Bidzina Ivanishvili v. Georgia (ICSID Case No. ARB/12/27), by José Ángel Rueda

ICSID’s website has published an ‘Order of the Secretary-General Taking Note of the Discontinuance of the Proceeding’ dated 10 December 2012 in the ICSID Case No. ARB/12/27, Bidzina Ivanishvili v. Georgia.

https://icsid.worldbank.org/ICSID/FrontServlet?requestType=CasesRH&actionVal=showDoc&docId=DC2732_En&caseId=C2460

According to the Order, on 20 August 2012 ICSID received a request for arbitration from Mr. Ivanishvili for the institution of arbitration proceedings against the Republic of Georgia.

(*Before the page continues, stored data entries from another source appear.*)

-- ==== Sys2Proof/Safety.lean ====
section
/-! DEFINITION. The terms claims are stated in: when the block can step, and the invariants its steps keep. -/

namespace Sys2Proof.Machine

/-- The block can take a step: halted = false and fault = none (40_fetch_decode.md R63). -/
abbrev State.Enabled (s : State) : Prop := s.halted = false ∧ s.fault = none

/-- The operand bytes of an instruction that name registers (40_fetch_decode.md R69): byte 1 of LDI, PRN, PUSH and POP, bytes
1 and 2 of MUL. -/
def registerOperands : Instr → List Byte
  | .hlt => []
  | .push r => [r]
  | .pop r => [r]
  | .prn r => [r]
  | .ldi r _ => [r]
  | .mul a b => [a, b]
  | .unrecognized _ => []

/-- Every register operand names a register (R51, R69). -/
abbrev ValidRegisters (i : Instr) : Prop := ∀ b ∈ registerOperands i, b.toNat < 8

/-- The memory is in its canonical form: one list of cells for each content. -/
abbrev State.MemoryCanonical (s : State) : Prop := s.mem.wf = true

/-- The pc takes values 0 to 258 (10_state.md R24). -/
abbrev State.PcBounded (s : State) : Prop := s.pc ≤ 258

/-- A recorded fault is one that the block can raise, as R93 to R96 and R99 have it, in a block that has not halted (90_conflicts.md C7). -/
def State.FaultLegal (s : State) : Prop :=
  ∀ f, s.fault = some f →
    s.halted = false ∧ f.pc = s.pc ∧ f.code = f.kind.code ∧
    ((f.kind = .outOfRange ∧ f.opcode = none ∧ s.pc ≥ 256 ∧ f.detail = .address s.pc) ∨
     (f.kind = .outOfRange ∧ s.pc ∈ [254, 255] ∧ (∃ op, f.opcode = some op) ∧ f.detail = .address 256) ∨
     (f.kind = .invalidRegister ∧ (∃ op, f.opcode = some op) ∧ ∃ b, 8 ≤ b ∧ b ≤ 255 ∧ f.detail = .register b))

end Sys2Proof.Machine
end

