-- ==== Sys2Proof/Tests/Slice0.lean ====
section
/-! SUPPORT. The model's own tests: the check of WellFormed, words written out from the encoding table, steps on small states
with results from spec/95_test_vectors.md, and for every statement with hypotheses a witness that meets them. -/

namespace Sys2Proof.Tests

open Sys2Proof Sys2Proof.Machine

/-- Reset's state with a pc and with bytes placed from an address on. -/
def start (pc : Nat) (bytes : List Byte) : State :=
  { State.reset with pc := pc, mem := (Memory.mk []).place pc bytes }

/-- The state an outcome goes on with. -/
def after (o : Outcome) : Option State :=
  match o with
  | .next t => some t
  | .fault _ => none
  | .refused _ => none

/-- The fault recorded after an outcome, as code, pc, opcode and detail. -/
def faultAfter (o : Outcome) : Option (Nat × Nat × Option Byte × FaultDetail) :=
  ((after o).bind (·.fault)).map (fun f => (f.code, f.pc, f.opcode, f.detail))

/-- A register after an outcome. -/
def regAfter (o : Outcome) (r : Fin 8) : Option Byte := (after o).map (·.reg r)

/-- The pc after an outcome. -/
def pcAfter (o : Outcome) : Option Nat := (after o).map (·.pc)

/-! ### WellFormed refuses an ill-formed term of its one check (R54) -/

theorem test_unrecognized_hlt_is_ill_formed : ¬ (Instr.unrecognized 0x01).WellFormed := by decide
theorem test_unrecognized_mul_is_ill_formed : ¬ (Instr.unrecognized 0xA2).WellFormed := by decide
theorem test_unrecognized_a0_is_well_formed : (Instr.unrecognized 0xA0).WellFormed := by decide
theorem test_invalid_register_is_well_formed : (Instr.push 255).WellFormed := by decide

/-! ### Words of the encoding table (30_encoding.md R50, R52), one for each constructor -/

theorem test_decode_hlt : decode [0b00000001] = .ok (.hlt, []) := by rfl
theorem test_decode_push : decode [0b01000101, 0b00000011, 0xFF] = .ok (.push 3, [0xFF]) := by rfl
theorem test_decode_pop : decode [0b01000110, 0b00000010] = .ok (.pop 2, []) := by rfl
theorem test_decode_prn : decode [0b01000111, 0b11111111] = .ok (.prn 255, []) := by rfl
theorem test_decode_ldi : decode [0b10000010, 0b00000101, 0b11111111] = .ok (.ldi 5 255, []) := by rfl
theorem test_decode_mul : decode [0b10100010, 0b00000111, 0b00000001] = .ok (.mul 7 1, []) := by rfl
/-- 0xA0 is one byte long whatever its bits 7:6 are (R56). -/
theorem test_decode_unrecognized : decode [0b10100000, 0, 1] = .ok (.unrecognized 0xA0, [0, 1]) := by rfl
theorem test_decode_truncated : decode [0x82, 9] = .error (.missingOperand 0x82 2) := by rfl
theorem test_decode_empty : decode [] = .error .noOpcode := by rfl
theorem test_table_word_ldi : decodeTableWord 24 0x080082 = some (.ldi 0 8) := by decide
theorem test_table_word_short : decodeTableWord 8 0xFFFFA2 = some (.mul 0 0) := by decide

/-! ### Vectors D: fetch, decode and halting -/

theorem test_D3_fetch_at_256 : faultAfter (step (start 256 [])) = some (1, 256, none, .address 256) := by decide
theorem test_D4_ldi_at_254 : faultAfter (step (start 254 [0x82, 9])) = some (1, 254, some 0x82, .address 256) := by decide
theorem test_D5_prn_at_255 : faultAfter (step (start 255 [0x47])) = some (1, 255, some 0x47, .address 256) := by decide
theorem test_D6_hlt_at_255 :
    (after (step (start 255 [0x01]))).map (fun t => (t.halted, t.pc, t.fault)) = some (true, 256, none) := by decide
theorem test_D7_halted_has_no_step : step { start 0 [0x47, 0] with halted := true } = .fault .halted := by rfl
theorem test_placed_word_runs_next : step (State.reset.withFetchWord 24 0x080082) =
    exec (.ldi 0 8) (State.reset.withFetchWord 24 0x080082) := by rfl

/-! ### Vectors L, A, S and H: one step each -/

theorem test_L1_ldi : (regAfter (step (start 0 [0x82, 0, 8])) 0, pcAfter (step (start 0 [0x82, 0, 8]))) =
    (some 8, some 3) := by decide
theorem test_L5_ldi_invalid : faultAfter (step (start 0 [0x82, 8, 5])) = some (2, 0, some 0x82, .register 8) := by decide
theorem test_L8_prn_sp : (after (step (start 0 [0x47, 7]))).map (fun t => (t.out, t.pc)) = some ([244], 2) := by decide
theorem test_L9_prn_invalid : (after (step (start 0 [0x47, 0xFF]))).map (fun t => (t.out, t.pc)) = some ([], 0) := by decide
theorem test_A9_mul :
    regAfter (step { start 0 [0xA2, 0, 1] with regs := #v[9, 3, 0, 0, 0, 0, 0, 0xF4] }) 0 = some 27 := by decide
theorem test_A10_mul_square :
    regAfter (step { start 0 [0xA2, 2, 2] with regs := #v[0, 0, 20, 0, 0, 0, 0, 0xF4] }) 2 = some 144 := by decide
theorem test_A12_mul_first_operand_first : faultAfter (step (start 0 [0xA2, 9, 8])) = some (2, 0, some 0xA2, .register 9) := by
  decide
theorem test_A13_mul_second_operand : faultAfter (step (start 0 [0xA2, 1, 8])) = some (2, 0, some 0xA2, .register 8) := by
  decide
theorem test_A8_alu_other_tag : alu (.other 0) 1 1 = .error (.unsupportedOperation (.other 0)) := by rfl
theorem test_A6_alu_add : alu .add 200 100 = .ok 44 := by rfl
theorem test_S2_push_wraps :
    (after (step { start 0 [0x45, 0] with regs := #v[42, 0, 0, 0, 0, 0, 0, 0] })).map (fun t => (t.sp, t.mem.peek 255)) =
      some (0xFF, 42) := by decide
theorem test_S3_push_sp_stores_new_sp :
    (after (step (start 0 [0x45, 7]))).map (fun t => (t.sp, t.mem.peek 0xF3)) = some (0xF3, 0xF3) := by decide
theorem test_S7_pop_wraps :
    (after (step { start 0 [0x46, 0] with
        regs := #v[0, 0, 0, 0, 0, 0, 0, 0xFF], mem := { cells := [(0, 0x46), (255, 9)] } })).map
      (fun t => (t.reg 0, t.sp)) = some (9, 0) := by decide
theorem test_S8_pop_sp : regAfter (step { start 0 [0x46, 7] with regs := #v[0, 0, 0, 0, 0, 0, 0, 0x30] }) 7 = some 1 := by
  decide
theorem test_H2_zero_is_skipped : (after (step (start 0 [0, 1]))).map (fun t => (t.pc, t.halted)) = some (1, false) := by decide
theorem test_H1_hlt : (after (step (start 0 [1]))).map (fun t => (t.pc, t.halted, t.out)) = some (1, true, []) := by decide

/-- Reset with the default STACK_BASE (R31). -/
theorem test_reset_sp : State.reset.readX 7 = .ok 0xF4 := by rfl
/-- STACK_BASE = 0 makes the first PUSH write cell 255 (R112). -/
theorem test_stack_base_zero :
    (after (exec (.push 7) (State.resetWith { stackBase := 0 }))).map (fun t => t.mem.peek 255) = some 255 := by decide
/-- W1: register writes are kept modulo 256. -/
theorem test_W1_narrow : (narrow 300, narrow (-1), narrow 256) = (44, 255, 0) := by decide
theorem test_write_zero_unlists : (Memory.mk [(3, 1), (5, 2)]).poke 3 0 = Memory.mk [(5, 2)] := by decide

/-! ### Loader vectors LD and the host's text -/

theorem test_LD1_comments_and_blank_lines :
    imageTokens "10000010 # LDI R0,8\n00000000\n\n# comment\n  00001000 \n00000001\n".toList =
      ["10000010".toList, "00000000".toList, "00001000".toList, "00000001".toList] := by decide
theorem test_LD2_bad_token :
    boot Config.standard (some "00000001\n01000111\n102\n00000000\n".toList) =
      { block := { State.reset with mem := { cells := [(0, 1), (1, 0x47)] } }, error := some (.malformedProgram 2) } := by decide
theorem test_LD3_token_above_255 : tokenByte "100000010".toList = none := by decide
theorem test_LD6_no_argument : (boot Config.standard none).error = some .missingProgramArgument := by decide
theorem test_render : renderOut [27, 0, 255] = "27\n0\n255\n".toList := by decide
/-- The spellings of R60 and of program P2. -/
theorem test_assembly : instrText (.ldi 0 8) = some "LDI R0, 8".toList ∧ instrText (.mul 0 1) = some "MUL R0, R1".toList ∧
    instrText (.push 8) = none := by decide
theorem test_exit_after_fault : (State.exitStatus { State.reset with fault := some ⟨2, .invalidRegister, 0, some 0x45, .register 8⟩ })
    = some .nonZero := by decide

/-! ### Witnesses: a state and operands that meet the hypotheses of each statement, at boundary values -/

theorem witness_DecodeOfEncode : (Instr.ldi 255 255).WellFormed ∧ (Instr.unrecognized 0xFF).WellFormed := by decide
theorem witness_EncodeOfDecode : decode [0xA2, 0xFF, 0, 7] = .ok (.mul 0xFF 0, [7]) := by rfl
theorem witness_OpcodeMap : (0x44 : Byte) ≠ 0x01 ∧ (0x44 : Byte) ≠ 0x45 ∧ (0x44 : Byte) ≠ 0x46 ∧ (0x44 : Byte) ≠ 0x47 ∧
    (0x44 : Byte) ≠ 0x82 ∧ (0x44 : Byte) ≠ 0xA2 := by decide
theorem witness_OpcodeAlone : decode [0x45, 0, 1] = .ok (.push 0, [1]) ∧ decode [0x45, 9] = .ok (.push 9, []) ∧
    decode [0xA0, 1] = .ok (.unrecognized 0xA0, [1]) ∧ recognizedBytes.contains 0xA0 = false := ⟨rfl, rfl, rfl, rfl⟩
theorem witness_OnlyMissingBytes : decode [0xA2] = .error (.missingOperand 0xA2 1) ∧ (decodeOpcode 0xA2).2 = 2 ∧
    decode [0x01] = .ok (.hlt, []) := ⟨rfl, rfl, rfl⟩
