-- ==== Sys2Proof/Config.lean ====
section
/-! DEFINITION. What an implementation or a platform fixes (spec/00_scope.md R5), and the free values: constants
with no body, so that a statement about one holds whatever it is. -/

namespace Sys2Proof

/-- Which of the two processors (R2, R5: the parameter `variant`). -/
inductive Variant where
  | i8080
  | i8085
deriving DecidableEq, Repr

/-- What the platform puts at an address (20_memory.md R57, D6). -/
inductive MemKind where
  /-- Read/write memory. -/
  | ram
  /-- Memory that is read and that a write does not change. -/
  | rom
  /-- Nothing is there: a read is a draw, a write goes nowhere. -/
  | absent
deriving DecidableEq, Repr

/-- One range of the platform's memory map, both ends included. -/
structure Region where
  first : Nat
  last  : Nat
  kind  : MemKind
deriving DecidableEq, Repr

/-- The five interrupt sources (60_exceptions.md R252, R253). -/
inductive IntSource where
  /-- The request of R252, common to both processors (the 8085's INTR). -/
  | int
  | trap
  | rst55
  | rst65
  | rst75
deriving DecidableEq, Repr

/-- The parameters of R5 that a platform fixes, as plain data: a statement about every state is one about every
value of them. -/
structure Platform where
  /-- Which processor (entry 1). -/
  variant  : Variant
  /-- `MemKind`: the first range that holds an address says its kind; an address in no range is RAM (entry 7). -/
  memMap   : List Region
  /-- `IntPriority`, highest first; a source not listed comes after the listed ones (entry 15). -/
  priority : List IntSource
deriving DecidableEq, Repr

/-- One access to the I/O space (R51, R64), an entry of the machine's port history. -/
inductive IoEvent where
  /-- An IN read `value` from `port` (R223). -/
  | portRead (port value : Byte)
  /-- An OUT wrote `value` to `port` (R225). -/
  | portWrite (port value : Byte)
deriving DecidableEq, Repr

/-- Where, among the byte accesses of one step, a DMA agent may write (R54, R68: between any two byte accesses of the
processor). A gap that the step does not reach sees no write. -/
inductive BusGap where
  /-- Before the first access of the step: the instruction boundary. -/
  | boundary
  /-- Between the fetches of the first and the second byte of an instruction. -/
  | secondByte
  /-- Between the fetches of the second and the third byte. -/
  | thirdByte
  /-- Between the last byte fetched and the first data access. An interrupt entry fetches nothing: its gap there is the
  boundary. -/
  | data1
  /-- Between the first and the second data access. -/
  | data2
  /-- Between the second and the third (XTHL). -/
  | data3
  /-- Between the third and the fourth (XTHL). -/
  | data4
deriving DecidableEq, Repr

/-- One byte that a DMA agent writes (R68). -/
structure DmaWrite where
  gap  : BusGap
  addr : Word
  byte : Byte
deriving DecidableEq, Repr

/-- What the environment presents at one instruction boundary and during the step that follows: the oracles
`IntSource`, `SID` and `PortIn` of R5, the RESET signal (R274) and the DMA agent (R68) as plain data. -/
structure Inputs where
  /-- The RESET signal is applied (R290). DESIGN CHOICE: at this boundary, between two instructions, and for one step;
  a longer RESET is several entries (N40; entry 42). -/
  reset    : Bool
  /-- Bytes a DMA agent writes at this boundary and between the byte accesses of the step, in order (R68; entry 18). -/
  dma      : List DmaWrite
  /-- A device requests service on the line of R252. -/
  int      : Bool
  /-- The instruction byte that device supplies if its request is accepted (R257). -/
  intByte  : Byte
  /-- The TRAP input requests (R253). -/
  trap     : Bool
  /-- An edge on the RST7.5 pin since the previous boundary (R260). -/
  rst75    : Bool
  /-- The RST6.5 input requests (R253). -/
  rst65    : Bool
  /-- The RST5.5 input requests (R253). -/
  rst55    : Bool
  /-- Whether an acceptable request is accepted at this boundary (R254: the oracle's choice; entry 30). -/
  accept   : Bool
  /-- The serial input bit of R41; with no value given it is a free value (entry 13). -/
  sid      : Option Bool
  /-- The byte an IN of this step reads; with no value given it is a free value (entry 12). -/
  portIn   : Option Byte
deriving DecidableEq, Repr

/-- Nothing requests, nothing is applied, and the data inputs are free values. -/
def Inputs.quiet : Inputs :=
  { reset := false, dma := [], int := false, intByte := 0, trap := false, rst75 := false, rst65 := false
    rst55 := false, accept := true, sid := none, portIn := none }

/-- Whether a read is an instruction fetch or a data access: with the step's number and the address it names one
read, so that a read of an address with nothing there is a fresh draw each time (D6; entry 9). -/
inductive ReadPhase where
  | fetch
  | data
deriving DecidableEq, Repr

/-- OPEN (R150, D10): AC after ANA and ANI, a function of the variant, of A before the operation and of the other
operand (entry 10). -/
opaque Config.andAux : Variant → Byte → Byte → Bool

/-- Undefined (R32, R227, D11): the bits 5, 3, 1 (in that order) of the flag byte that PUSH PSW stores on the
8085, a fresh draw for each step (entry 11). -/
opaque Config.filler8085 : Nat → BitVec 3

/-- The oracle `PortIn(port, history)` of R5, where `Inputs.portIn` gives no value (entry 12). -/
opaque Config.portIn : List IoEvent → Byte → Byte

/-- The oracle `SID` of R5, where `Inputs.sid` gives no value: one draw for each step (entry 13). -/
opaque Config.sid : Nat → Bool

/-- A read of an address where nothing is (R57, U12): a draw for each step, phase and address (entry 9). -/
opaque Config.openBus : Nat → ReadPhase → Nat → Byte

/-- `ResetValue` of a general register, by its code of R73, for a RESET at a given step (D9; entry 16). -/
opaque Config.resetByte : Nat → BitVec 3 → Byte

/-- `ResetValue` of SP (D9; entry 16). -/
opaque Config.resetSp : Nat → Word

/-- `ResetValue` of a flag, by its bit number in the flag byte (D9; entry 16). -/
opaque Config.resetFlag : Nat → Nat → Bool

/-- `ResetValue` of the 8085's mask, M7_5, M6_5, M5_5 in that order (D22; entry 16). -/
opaque Config.resetMask : Nat → BitVec 3

/-- `ResetValue` of the 8085's SOD (D22; entry 16). -/
opaque Config.resetSod : Nat → Bool

end Sys2Proof
end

The Secretary-General registered the request, as supplemented, on 10 September 2012.

On 30 November 2012, prior to the constitution of an arbitral tribunal, ICSID received a letter from Mr. Ivanishvili requesting the discontinuance of the proceeding pursuant to ICSID Arbitration Rule 44.

By letter of the same date, the Secretary-General requested that Georgia state whether or not it opposed the discontinuance of the proceeding. On 6 December 2012 ICSID received a letter from Georgia stating that it consented to the discontinuance of the proceeding as requested by Mr. Ivanishvili.

As a result, the case is now closed.

What the Order does not tell us is that Mr. Ivanishvili became Prime Minister of Georgia on 25 October 2012 (see http://government.gov.ge/index.php?lang_id=ENG&sec_id=1) and, as a consequence, between 25 October 2012 and 30 November 2012 the Prime Minister of Georgia pursued ICSID arbitration proceedings against the country he is ruling.

It is a widely established principle that a person cannot pursue ICSID arbitration proceedings against a State to which he/she is a national. We understand that Mr. Ivanishvili pursued his claim against Georgia under the France-Georgia BIT (see the Final Notice of Dispute dated 31 July 2012 available at http://www.italaw.com/sites/default/files/case-documents/ita1077.pdf) as his Georgian nationality was allegedly revoked in October 2011 by the previous Government.

It would have been very interesting to see how the arbitral tribunal would have applied Article 25(2)(a) of ICSID Convention in these circumstances.